Interpretation of the iconography is controversial because it isn't certain which day which panel was opened, or what purpose each stage served. The performance for which the paintings were designed has been lost, the original meaning has been lost. So interpretation of one panel, showing Christ's suffering on the Cross, as intended to produce a bond of sympathy with the suffering of the plague victims; and interpretation of another panel, showing the clean body of the Risen Christ, as intended to suggest their freedom from pain and disease in the hereafter, is speculation.


I think the fact that people take vastly different things from paintings in different times is one criterion for a serious work of [painting] art.

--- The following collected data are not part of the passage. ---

theorem exec_weaverWatchdog {w : Nat} (hw : w < 136) :
    exec (.weaverWatchdog w) s = finish s (s.weaverFails w (Reg.WVR_WDOG_COUNT w)) := by
  show finish s (s.weaverFails w (Reg.WVR_WDOG_COUNT (w % 136))) = _
  rw [Nat.mod_eq_of_lt hw]

/-- A write of RETIRE that no rule drops retires the weaver. -/
theorem exec_weaverRetire {w m : Nat} (hw : w < 136) (hm : s.writeVerdict (Reg.WVR_CMD w) 15 1 = .ok m false) :
    exec (.weaverRetire w) s = finish s (s.retireWeaver w) := by
  show finish s (if w < 136 then _ else s) = _
  rw [if_pos hw, command_ok hm]

/-- Settles O28: the sample is void when its time is over, a failure below SUSPECT_LIMIT is given back and counted twice, and a
retirement takes the weaver and puts the spare in its place. -/
theorem weaverFaultsComplete : Obligations.WeaverFaultsComplete := by
  intro s w hwf hlen hw
  refine ⟨fun t0 x d hx hd hlate hrw => ?_, fun p hp hlimit => ?_, fun x htaken hst hx hfree => ?_⟩
  · have hvoid : (s.at_ t0).expireSamples = (s.at_ t0).voidSample x.id := expireSamples_late hx hd hlate hrw
    have hwf' : ((s.at_ t0).voidSample x.id).regsWf = true := (rg_voidSample (W := 8) rfl Rg.refl).wf hwf
    refine ⟨((s.at_ t0).expireSamples).settle s, rfl, ?_, ?_⟩
    · rw [settle_wvr, hvoid, voidSample_only (s := s.at_ t0) hx]
    · rw [hvoid]
      exact settled_counted hwf' (by decide) (voidSample_counted (s := s.at_ t0) hwf _)
  · exact ⟨⟨_, exec_weaverUe hw, weaverFails_below_state hwf hp hlen hw hlimit (.inl rfl)⟩,
      ⟨_, exec_weaverWatchdog hw, weaverFails_below_state hwf hp hlen hw hlimit (.inr rfl)⟩⟩
  · obtain ⟨m, hm⟩ := htaken
    refine ⟨_, exec_weaverRetire hw hm, ?_⟩
    rw [weaver_settle, weaver_settle]
    exact retireWeaver_states (hlen.symm ▸ hw) hst hx hfree

/-! The statement at a concrete state: after reset, in READY, weaver 0 weaves a density pass and the sample of an earlier one
waits for a re-weaver. -/

def flyingPass : Pass :=
  { kind := .density, pixel := false, tile := { stripe := 0, trow := 0, tcol := 0 }, pos := 0, len := 64, work := 0, sample := none }

def waitingSample : Sample :=
  { id := 7, pixel := false, tile := { stripe := 0, trow := 0, tcol := 1 }, pos := 64, len := 64, work := 0, working := 1,
    doneAt := some 0 }

def weavingState : State :=
  { State.reset with
    glb := { State.reset.glb with mode := .ready }
    wvr := { State.reset.wvr with
      weavers := State.reset.wvr.weavers.modify 0 fun v => { v with pass := some flyingPass }
      samples := [waitingSample] } }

But that doesn't really work with photographs, because while (I believe) photography is a serious art form, it is essentially different from painting. As long as people are human and use native vision, I think the meanings of photographs will remain relatively fixed -- when you think of great photographs (choose one) how will the interpretation of that work change in 100 or 200 years?

Timothy O'Sullivan's 1870s photographs of record from the Geological Exploration of the Fortieth Parallel re-interpreted as art during the 1930's and 40's.

Sebastião Salgado's 1984/5 photojournalism of the Sahel famine mostly unpublished in the US until 1990 when it was re-interpreted as art and exhibited at SFMOMA.

In 100 years will anyone remain who can believe that photographs were once expected to represent a specific object in a specific place at a specific time? In 100 years will anyone understand a photograph as more than a still frame from a lost video commercial?